-- ==== Sys2Proof/Tests/Slice0.lean ====
section
/-! SUPPORT. Tests, each about one step or one word, and a witness for every statement that has hypotheses. Expected results are
those of spec/95_test_vectors.md (the table and row are named) or of a rule's own example. -/

open Sys2Proof Sys2Proof.Machine

namespace Sys2Proof.Tests

/-! ### Helpers: the single-instruction vector of 95 ("the word placed at `pc` = 0x200 in a machine otherwise in the reset state") -/

/-- One cycle with the word `w` at `pc`. -/
def run (w : Word) (before : State) : Result := step (placeWord before w)

/-- Something about the state a result goes on in. -/
def look {α : Type} (f : State → α) : Result → Option α
  | .next t => some (f t)
  | .fault _ => none
  | .refused _ => none

/-- The fault a result stops with. -/
def faultOf : Result → Option Fault
  | .next _ => none
  | .fault f => some f
  | .refused _ => none

/-- The state a result goes on in; the reset state where it stops. -/
def stateOf : Result → State
  | .next t => t
  | .fault _ => State.reset
  | .refused _ => State.reset

/-- The reset state with two registers set. -/
def regs2 (a : Reg) (x : Byte) (b : Reg) (y : Byte) : State := writeReg (writeReg State.reset a x) b y

/-- The pixels of row `Y` in the columns named. -/
def rowAt (s : State) (Y : Fin 32) (cols : List (Fin 64)) : List Bool := cols.map fun X => getPixel s.px X Y

/-! ### WellFormed: an ill-formed term for each check -/

theorem test_wf_skip_eq_reg : (Instr.skipEqReg 1 2 7).wellFormed = false := by decide
theorem test_wf_skip_neq_reg : (Instr.skipNeqReg 1 2 0xF).wellFormed = false := by decide
theorem test_wf_shift_right : (Instr.shiftRight 1 0xA).wellFormed = false := by decide
theorem test_wf_shift_left : (Instr.shiftLeft 1 0xA).wellFormed = false := by decide
theorem test_wf_canonical : (Instr.skipEqReg 1 2 0).wellFormed = true := by decide

/-! ### Decode: every constructor's word, written out from the pattern of R81 and the examples of 41 to 45 -/

theorem test_decode_00E0 : decodeWord 0x00E0 = .ok .clearScreen := by decide
theorem test_decode_00EE : decodeWord 0x00EE = .ok .ret := by decide
theorem test_decode_1208 : decodeWord 0x1208 = .ok (.jump 0x208) := by decide
theorem test_decode_2208 : decodeWord 0x2208 = .ok (.call 0x208) := by decide
theorem test_decode_3005 : decodeWord 0x3005 = .ok (.skipEqImm 0 5) := by decide
theorem test_decode_4F05 : decodeWord 0x4F05 = .ok (.skipNeqImm 15 5) := by decide
theorem test_decode_5127 : decodeWord 0x5127 = .ok (.skipEqReg 1 2 7) := by decide
theorem test_decode_6103 : decodeWord 0x6103 = .ok (.setImm 1 3) := by decide
theorem test_decode_7A02 : decodeWord 0x7A02 = .ok (.addImm 10 2) := by decide
theorem test_decode_8120 : decodeWord 0x8120 = .ok (.assign 1 2) := by decide
theorem test_decode_8121 : decodeWord 0x8121 = .ok (.or 1 2) := by decide
theorem test_decode_8122 : decodeWord 0x8122 = .ok (.and 1 2) := by decide
theorem test_decode_8123 : decodeWord 0x8123 = .ok (.xor 1 2) := by decide
theorem test_decode_8014 : decodeWord 0x8014 = .ok (.addReg 0 1) := by decide
theorem test_decode_8125 : decodeWord 0x8125 = .ok (.subReg 1 2) := by decide
theorem test_decode_81A6 : decodeWord 0x81A6 = .ok (.shiftRight 1 0xA) := by decide
theorem test_decode_8127 : decodeWord 0x8127 = .ok (.subRegRev 1 2) := by decide
theorem test_decode_81AE : decodeWord 0x81AE = .ok (.shiftLeft 1 0xA) := by decide
theorem test_decode_912F : decodeWord 0x912F = .ok (.skipNeqReg 1 2 0xF) := by decide
theorem test_decode_A300 : decodeWord 0xA300 = .ok (.setIndex 0x300) := by decide
theorem test_decode_BFFF : decodeWord 0xBFFF = .ok (.jumpOffset 0xFFF) := by decide
theorem test_decode_C30F : decodeWord 0xC30F = .ok (.random 3 0x0F) := by decide
theorem test_decode_D125 : decodeWord 0xD125 = .ok (.draw 1 2 5) := by decide
theorem test_decode_E29E : decodeWord 0xE29E = .ok (.skipIfKey 2) := by decide
theorem test_decode_E2A1 : decodeWord 0xE2A1 = .ok (.skipIfNotKey 2) := by decide
theorem test_decode_F307 : decodeWord 0xF307 = .ok (.getDelay 3) := by decide
theorem test_decode_F50A : decodeWord 0xF50A = .ok (.waitKey 5) := by decide
theorem test_decode_F415 : decodeWord 0xF415 = .ok (.setDelay 4) := by decide
theorem test_decode_F418 : decodeWord 0xF418 = .ok (.setSound 4) := by decide
theorem test_decode_F21E : decodeWord 0xF21E = .ok (.addIndex 2) := by decide
theorem test_decode_F029 : decodeWord 0xF029 = .ok (.fontAddress 0) := by decide
theorem test_decode_F333 : decodeWord 0xF333 = .ok (.bcdStore 3) := by decide
theorem test_decode_F255 : decodeWord 0xF255 = .ok (.regDump 2) := by decide
theorem test_decode_F265 : decodeWord 0xF265 = .ok (.regLoad 2) := by decide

__________________________________________________

■ **Aim of the task**: Transcribe the listing above line for line, from the first line to the line containing "registers set. -/", inclusive, with no other lines.

■ **Result of the task**:
-- ==== Sys2Proof/Tests/Slice0.lean ====
section
/-! SUPPORT. Tests, each about one step or one word, and a witness for every statement that has hypotheses. Expected results are
those of spec/95_test_vectors.md (the table and row are named) or of a rule's own example. -/

open Sys2Proof Sys2Proof.Machine

namespace Sys2Proof.Tests

/-! ### Helpers: the single-instruction vector of 95 ("the word placed at `pc` = 0x200 in a machine otherwise in the reset state") -/

/-- One cycle with the word `w` at `pc`. -/
def run (w : Word) (before : State) : Result := step (placeWord before w)

/-- Something about the state a result goes on in. -/
def look {α : Type} (f : State → α) : Result → Option α
  | .next t => some (f t)
  | .fault _ => none
  | .refused _ => none

/-- The fault a result stops with. -/
def faultOf : Result → Option Fault
  | .next _ => none
  | .fault f => some f
  | .refused _ => none

/-- The state a result goes on in; the reset state where it stops. -/
def stateOf : Result → State
  | .next t => t
  | .fault _ => State.reset
  | .refused _ => State.reset

/-- The reset state with two registers set. -/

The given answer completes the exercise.